----- Source material

-- ==== Sys2Proof/Machine/LoadStore.lean ====
section
/-!
DEFINITION. Loads and stores (45_load_store.md), with `ea = x[rs1] + imm` (R200). None raises an exception; a RAM access that runs
past its region is the model fault of R56.
-/

namespace Sys2Proof.Machine

/-- LB (R201): `x[rd] <- sext_32(MemRead(ea, 1)[7:0])`. -/
def execLb (rd rs1 : Reg) (imm : BitVec 12) (s : State) : Host.Outcome State Fault Refusal :=
  loadAndRetire .byte signByte rd rs1 imm s

/-- LH (R202): `x[rd] <- sext_32(MemRead(ea, 2)[15:0])`. -/
def execLh (rd rs1 : Reg) (imm : BitVec 12) (s : State) : Host.Outcome State Fault Refusal :=
  loadAndRetire .half signHalf rd rs1 imm s

/-- LW (R203): `x[rd] <- MemRead(ea, 4)`. -/
def execLw (rd rs1 : Reg) (imm : BitVec 12) (s : State) : Host.Outcome State Fault Refusal :=
  loadAndRetire .word id rd rs1 imm s

/-- LBU (R204): `x[rd] <- zext_32(MemRead(ea, 1)[7:0])`. -/
def execLbu (rd rs1 : Reg) (imm : BitVec 12) (s : State) : Host.Outcome State Fault Refusal :=
  loadAndRetire .byte zeroByte rd rs1 imm s

/-- LHU (R205): `x[rd] <- zext_32(MemRead(ea, 2)[15:0])`. -/
def execLhu (rd rs1 : Reg) (imm : BitVec 12) (s : State) : Host.Outcome State Fault Refusal :=
  loadAndRetire .half zeroHalf rd rs1 imm s

/-- SB (R206): `MemWrite(ea, 1, x[rs2][7:0])`. -/
def execSb (rs1 rs2 : Reg) (imm : BitVec 12) (s : State) : Host.Outcome State Fault Refusal :=
  storeAndRetire .byte rs1 rs2 imm s

/-- SH (R207): `MemWrite(ea, 2, x[rs2][15:0])`. -/
def execSh (rs1 rs2 : Reg) (imm : BitVec 12) (s : State) : Host.Outcome State Fault Refusal :=
  storeAndRetire .half rs1 rs2 imm s

/-- SW (R208): `MemWrite(ea, 4, x[rs2])`. -/
def execSw (rs1 rs2 : Reg) (imm : BitVec 12) (s : State) : Host.Outcome State Fault Refusal :=
  storeAndRetire .word rs1 rs2 imm s

end Sys2Proof.Machine
end

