-- ==== Sys2Proof/Machine/Core.lean ====
section
/-!
DEFINITION. The machine as the host runs it.
-/

def Sys2Proof.core : Host.Core :=
  { State := Sys2Proof.Machine.State
    Fault := Sys2Proof.Machine.Fault
    Refusal := Sys2Proof.Machine.Refusal
    step := Sys2Proof.Machine.step
    reset := Sys2Proof.Machine.State.reset }
end

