/-- The machine refuses exactly the configurations that break R52: a board image longer than 0xFFFFFEFE, or a region
past 2^32. The board's two regions do not overlap, and a region of size 0 contains no address. That `step` itself answers
the refusal, of a halted core too, is the model's (log entry 9, DEDUCED): the spec refuses before the run. -/
def Obligations.OnlyBadConfigurationIsRefused : Prop :=
  (∀ (s : State) (r : Refusal), step s = .refused r ↔
    r = .configuration ∧
      ((∃ length, s.params.bus = .board length ∧ 0xFFFFFEFE < length) ∨
        ∃ regions, s.params.bus = .custom regions ∧ ∃ q ∈ regions, 2 ^ 32 < q.base.toNat + q.size.toNat)) ∧
  (∀ (length : Nat) (a : Word), length ≤ 0xFFFFFEFE → ∀ p ∈ busRegions (.board length), ∀ q ∈ busRegions (.board length),
    regionContains p a = true → regionContains q a = true → p = q) ∧
  (∀ (r : Region) (a : Word), r.size = 0#32 → regionContains r a = false)

/-- A step stops with a fault only on a halted core (R111), on a fetch, load or store that straddles the end of a RAM
region (R119), and on a fetch or load from the serial port, or a store to it, that the host does not answer (R293); a CSR
write to a number that is not writable is never why (R40). That the halted core and the unanswered access are faults, and
their names, is the model's (log entry 8, DEDUCED); the streams are held as log entry 5 says. -/
def Obligations.StepFaultsOnlyWhereSpecStops : Prop :=
  ∀ (s : State) (r : Fault), step s = .fault r →
    (r = .halted ∧ s.halted = true) ∨
    (r = .ramStraddle ∧ StraddlesRam s s.pc 4) ∨
    (r = .awaitingSerialInput ∧ AtSerial s s.pc ∧ InputUnanswered s) ∨
    ∃ w u i a n, fetch s = .next (w, u) ∧ decode w = .ok i ∧
      ((r = .ramStraddle ∧ (LoadsAt i u a n ∨ StoresAt i u a n) ∧ StraddlesRam u a n) ∨
        (r = .awaitingSerialInput ∧ LoadsAt i u a n ∧ AtSerial u a ∧ InputUnanswered u) ∨
        (r = .awaitingSerialOutput ∧ StoresAt i u a n ∧ AtSerial u a ∧ OutputUnanswered u))

/-- Every instruction but the loads and stores answers a next state from every state: its normal completion, or the trap
it raises (R116). A model fault and a wait need a memory access (R119, R293), and no other exception exists (R252, R254). -/
def Obligations.NonMemoryInstructionsComplete : Prop :=
  ∀ (i : Instr) (s : State), i.mnemonic ∉ [.lb, .lh, .lw, .lbu, .lhu, .sb, .sh, .sw] → ∃ t, exec i s = .next t

/-! ### OP-IMM -/

/-- ADDI, SLTI and SLTIU (R130 to R132): encoding, value, and that nothing else changes. -/
def Obligations.ImmediateArithmeticResults : Prop :=
  ∀ (rd rs1 : Reg) (imm : BitVec 12),
    (decode (encodeI imm rs1 0#3 rd 0b0010011#7) = .ok (.addi rd rs1 imm) ∧
      Computes (.addi rd rs1 imm) rd fun s => BitVec.ofInt 32 ((s.reg rs1).toInt + imm.toInt)) ∧
    (decode (encodeI imm rs1 2#3 rd 0b0010011#7) = .ok (.slti rd rs1 imm) ∧
      Computes (.slti rd rs1 imm) rd fun s => if (s.reg rs1).toInt < imm.toInt then 1#32 else 0#32) ∧
    (decode (encodeI imm rs1 3#3 rd 0b0010011#7) = .ok (.sltiu rd rs1 imm) ∧
      Computes (.sltiu rd rs1 imm) rd fun s =>
        if (s.reg rs1).toNat < (BitVec.ofInt 32 imm.toInt).toNat then 1#32 else 0#32)

/-- XORI, ORI and ANDI (R133 to R135), bit by bit: bits 11 and above of the immediate operand are its bit 11. -/
def Obligations.ImmediateLogicResults : Prop :=
  ∀ (rd rs1 : Reg) (imm : BitVec 12),
    (decode (encodeI imm rs1 4#3 rd 0b0010011#7) = .ok (.xori rd rs1 imm) ∧
      Computes (.xori rd rs1 imm) rd fun s =>
        BitVec.ofFnLE fun j : Fin 32 => xor ((s.reg rs1).getLsbD j) (imm.getLsbD (min j 11))) ∧
    (decode (encodeI imm rs1 6#3 rd 0b0010011#7) = .ok (.ori rd rs1 imm) ∧
      Computes (.ori rd rs1 imm) rd fun s =>
        BitVec.ofFnLE fun j : Fin 32 => (s.reg rs1).getLsbD j || imm.getLsbD (min j 11)) ∧
    (decode (encodeI imm rs1 7#3 rd 0b0010011#7) = .ok (.andi rd rs1 imm) ∧
      Computes (.andi rd rs1 imm) rd fun s =>
        BitVec.ofFnLE fun j : Fin 32 => (s.reg rs1).getLsbD j && imm.getLsbD (min j 11))
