/-- A word belongs to a row exactly when its masked fields are the row's. -/
theorem OpcodeRow.covers_iff (p7 m7 : BitVec 7) (p2 m2 p1 m1 : Reg) (p3 m3 : BitVec 3) (pd md : Reg) (po mo : BitVec 7)
    (w : Word) :
    OpcodeRow.covers ⟨encodeR p7 p2 p1 p3 pd po, encodeR m7 m2 m1 m3 md mo⟩ w = true ↔
      funct7Field w &&& m7 = p7 ∧ rs2Field w &&& m2 = p2 ∧ rs1Field w &&& m1 = p1 ∧ funct3Field w &&& m3 = p3 ∧
        rdField w &&& md = pd ∧ opcodeField w &&& mo = po := by
  rw [← encodeR_inj, ← encodeR_and, word_eq_encodeR]
  simp [OpcodeRow.covers]

end Sys2Proof
end

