/-! ### The instruction at the pc -/

theorem decode_of_decodeBytes {b0 b1 b2 b3 : Byte} {i : Instr} {rest rest' : List Byte}
    (h : decodeBytes (b0 :: b1 :: b2 :: b3 :: rest) = .ok (i, rest')) : decode (wordOfBytes b0 b1 b2 b3) = .ok i := by
  cases hdecode : decode (wordOfBytes b0 b1 b2 b3) with
  | ok j =>
    simp only [decodeBytes, hdecode] at h
    cases h
    rfl
  | error e => simp [decodeBytes, hdecode] at h

/-- Settles O7: the bytes at the pc are the fetched word, and it decodes to the instruction. -/
theorem stepRunsInstructionAtPc : Obligations.StepRunsInstructionAtPc := by
  intro s k i hs hram hbytes
  exact step_eq_exec hs (fetch_of_wordAtPc ⟨k, hram, rfl⟩) (decode_of_decodeBytes hbytes)

/-! ### Execute -/

theorem execute_eq_halted_iff_of_halted {fuel : Nat} {s t : State} {v : Word} (h : s.halted = true) :
    execute fuel s = .halted v t ↔ v = t.haltValue ∧ s = t := by
  have hexecute : execute fuel s = .halted s.haltValue s := by cases fuel <;> simp [execute, h]
  rw [hexecute]
  constructor
  · rintro ⟨⟩
    exact ⟨rfl, rfl⟩
  · rintro ⟨rfl, rfl⟩
    rfl

theorem execute_zero_of_running {s : State} (h : s.halted = false) : execute 0 s = .outOfFuel s := by
  simp [execute, h]

/-- With fuel left, a core that is not halted ends where the execution after its next step ends (R121). -/
theorem execute_succ_eq_halted_iff {fuel : Nat} {s t : State} {v : Word} (h : s.halted = false) :
    execute (fuel + 1) s = .halted v t ↔ ∃ u, step s = .next u ∧ execute fuel u = .halted v t := by
  cases hstep : step s <;> simp [execute, h, hstep]

theorem run_zero_next {s t : State} : Host.Core.run Sys2Proof.core 0 s = .next t ↔ s = t :=
  ⟨Host.Outcome.next.inj, fun h => h ▸ rfl⟩

/-- `t` is the first halted state of the run from `s`, after `k` steps. -/
def FirstHaltAfter (k : Nat) (s t : State) : Prop :=
  t.halted = true ∧ Host.Core.run Sys2Proof.core k s = .next t ∧
    ∀ j, j < k → ∃ u, Host.Core.run Sys2Proof.core j s = .next u ∧ u.halted = false

theorem firstHaltAfter_zero {s t : State} : FirstHaltAfter 0 s t ↔ s.halted = true ∧ s = t := by
  constructor
  · rintro ⟨hhalted, hrun, _⟩
    obtain rfl := run_zero_next.mp hrun
    exact ⟨hhalted, rfl⟩
  · rintro ⟨hhalted, rfl⟩
    exact ⟨hhalted, rfl, fun j hj => absurd hj j.not_lt_zero⟩

/-- The first halt after `k + 1` steps from `s` is the first after `k` steps from the state that one step leaves. -/
theorem firstHaltAfter_succ {k : Nat} {s t : State} :
    FirstHaltAfter (k + 1) s t ↔ s.halted = false ∧ ∃ u, step s = .next u ∧ FirstHaltAfter k u t := by
  constructor
  · rintro ⟨hhalted, hrun, hbefore⟩
    obtain ⟨u, hstep, hrest⟩ := run_succ_next.mp hrun
    refine ⟨?_, u, hstep, hhalted, hrest, fun j hj => ?_⟩
    · obtain ⟨_, hrun, hrunning⟩ := hbefore 0 k.succ_pos
      rwa [← run_zero_next.mp hrun] at hrunning
    · simpa only [run_succ_of_step hstep] using hbefore (j + 1) (Nat.succ_lt_succ hj)
  · rintro ⟨hrunning, u, hstep, hhalted, hrest, hbefore⟩
    refine ⟨hhalted, run_succ_next.mpr ⟨u, hstep, hrest⟩, fun j hj => ?_⟩
    cases j with
    | zero => exact ⟨s, rfl, hrunning⟩
    | succ j => simpa only [run_succ_of_step hstep] using hbefore j (Nat.lt_of_succ_lt_succ hj)

/-- The first halt of a run from a halted state is that state. -/
theorem exists_firstHaltAfter_of_halted {fuel : Nat} {s t : State} (h : s.halted = true) :
    (∃ k, k ≤ fuel ∧ FirstHaltAfter k s t) ↔ s = t := by
  constructor
  · rintro ⟨k, _, hfirst⟩
    cases k with
    | zero => exact (firstHaltAfter_zero.mp hfirst).2
    | succ k => simp [firstHaltAfter_succ, h] at hfirst
  · rintro rfl
    exact ⟨0, fuel.zero_le, firstHaltAfter_zero.mpr ⟨h, rfl⟩⟩

/-- From a state that is not halted, the first halt lies past one step. -/
theorem exists_firstHaltAfter_of_running {fuel : Nat} {s t : State} (h : s.halted = false) :
    (∃ k, k ≤ fuel + 1 ∧ FirstHaltAfter k s t) ↔ ∃ u, step s = .next u ∧ ∃ k, k ≤ fuel ∧ FirstHaltAfter k u t := by
  constructor
  · rintro ⟨k, hk, hfirst⟩
    cases k with
    | zero => simp [firstHaltAfter_zero, h] at hfirst
    | succ k =>
      obtain ⟨_, u, hstep, hrest⟩ := firstHaltAfter_succ.mp hfirst
      exact ⟨u, hstep, k, Nat.le_of_succ_le_succ hk, hrest⟩
  · rintro ⟨u, hstep, k, hk, hrest⟩
    exact ⟨k + 1, Nat.succ_le_succ hk, firstHaltAfter_succ.mpr ⟨h, u, hstep, hrest⟩⟩

/-- `execute` ends at the first halted state that its fuel reaches: at once where the core is halted, and else by one step
and what is left of the fuel. -/
theorem execute_eq_halted_iff (fuel : Nat) (s t : State) (v : Word) :
    execute fuel s = .halted v t ↔ v = t.haltValue ∧ ∃ k, k ≤ fuel ∧ FirstHaltAfter k s t := by
  induction fuel generalizing s with
  | zero =>
    cases h : s.halted with
    | true => rw [execute_eq_halted_iff_of_halted h, exists_firstHaltAfter_of_halted h]
    | false => simp [execute_zero_of_running h, firstHaltAfter_zero, h]
  | succ fuel ih =>
    cases h : s.halted with
    | true => rw [execute_eq_halted_iff_of_halted h, exists_firstHaltAfter_of_halted h]
    | false =>
      rw [execute_succ_eq_halted_iff h, exists_firstHaltAfter_of_running h]
      simp only [ih, and_left_comm, exists_and_left]

/-- Settles O60: `execute_eq_halted_iff`, with the latch of the last state said before the number of steps. -/
theorem executeEndsAtFirstHalt : Obligations.ExecuteEndsAtFirstHalt := by
  intro fuel s t v
  rw [execute_eq_halted_iff]
  simp only [FirstHaltAfter, and_left_comm, exists_and_left]

end Sys2Proof.Machine
end

section
/-!
PROOF. OP-IMM (41_integer_immediate.md R130 to R138): what each instruction computes, and the words that decode to it.
-/

namespace Sys2Proof.Machine

/-! ### Computing into a register -/

/-- An instruction that writes `u s` to `rd` and goes on to the next word computes whatever `u s` equals. -/
theorem computes_of_writeAndRetire {i : Instr} {rd : Reg} {u v : State → Word}
    (hexec : ∀ s, exec i s = writeAndRetire rd (u s) s) (hvalue : ∀ s, u s = v s) : Computes i rd v := by
  intro s
  rw [hexec, hvalue]
  exact writeAndRetire_writes rd (v s) s

/-! ### Comparisons -/

theorem bitValue_lessSigned (a b : Word) : bitValue (lessSigned a b) = if a.toInt < b.toInt then 1#32 else 0#32 := by
  simp [bitValue, lessSigned]

theorem bitValue_lessUnsigned (a b : Word) :
    bitValue (lessUnsigned a b) = if a.toNat < b.toNat then 1#32 else 0#32 := by
  simp [bitValue, lessUnsigned]

@[simp] theorem toInt_imm12 (imm : BitVec 12) : (imm12 imm).toInt = imm.toInt :=
  BitVec.toInt_signExtend_of_le (by decide)

/-- Settles O15: adding the immediate is what an effective address does, and the two comparisons read the
sign-extended immediate, SLTI as the integer that it stands for and SLTIU as an unsigned word (R139). -/
theorem immediateArithmeticResults : Obligations.ImmediateArithmeticResults := by
  intro rd rs1 imm
  refine ⟨⟨decode_encode (i := .addi rd rs1 imm) rfl, ?_⟩, ⟨decode_encode (i := .slti rd rs1 imm) rfl, ?_⟩,
    ⟨decode_encode (i := .sltiu rd rs1 imm) rfl, ?_⟩⟩
  · exact computes_of_writeAndRetire (fun _ => rfl) fun s => ea_eq_ofInt s rs1 imm
  · refine computes_of_writeAndRetire (fun _ => rfl) fun s => ?_
    rw [bitValue_lessSigned, toInt_imm12]
  · exact computes_of_writeAndRetire (fun _ => rfl) fun s => bitValue_lessUnsigned (s.reg rs1) (imm12 imm)

/-! ### Bitwise operations -/

/-- A bit vector is given by its bits. -/
theorem eq_ofFnLE {n : Nat} {v : BitVec n} {f : Fin n → Bool} (h : ∀ j : Fin n, v.getLsbD j = f j) :
    v = BitVec.ofFnLE f := by
  ext j hj
  rw [BitVec.getElem_ofFnLE, ← h ⟨j, hj⟩, BitVec.getLsbD_eq_getElem hj]

theorem getLsbD_imm12 (imm : BitVec 12) (j : Fin 32) : (imm12 imm).getLsbD j = imm.getLsbD (min j 11) :=
  getLsbD_signExtend_eq_min imm j.isLt

/-- Settles O16, bit by bit: the immediate operand repeats bit 11 of the immediate. -/
theorem immediateLogicResults : Obligations.ImmediateLogicResults := by
  intro rd rs1 imm
  refine ⟨⟨decode_encode (i := .xori rd rs1 imm) rfl, ?_⟩, ⟨decode_encode (i := .ori rd rs1 imm) rfl, ?_⟩,
    ⟨decode_encode (i := .andi rd rs1 imm) rfl, ?_⟩⟩ <;>
    refine computes_of_writeAndRetire (fun _ => rfl) fun s => eq_ofFnLE fun j => ?_
  · rw [BitVec.getLsbD_xor, getLsbD_imm12]
  · rw [BitVec.getLsbD_or, getLsbD_imm12]
  · rw [BitVec.getLsbD_and, getLsbD_imm12]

----------

→ Exercise requirements: Considering only the material above, set down every line from the one with "loadAndRetire .word id rd rs1 imm s" to the one with "loadAndRetire .byte zeroByte rd rs1 imm s", inclusive, exactly as written.

→ Expected output:
  loadAndRetire .word id rd rs1 imm s

/-- LBU (R204): `x[rd] <- zext_32(MemRead(ea, 1)[7:0])`. -/
def execLbu (rd rs1 : Reg) (imm : BitVec 12) (s : State) : Host.Outcome State Fault Refusal :=
  loadAndRetire .byte zeroByte rd rs1 imm s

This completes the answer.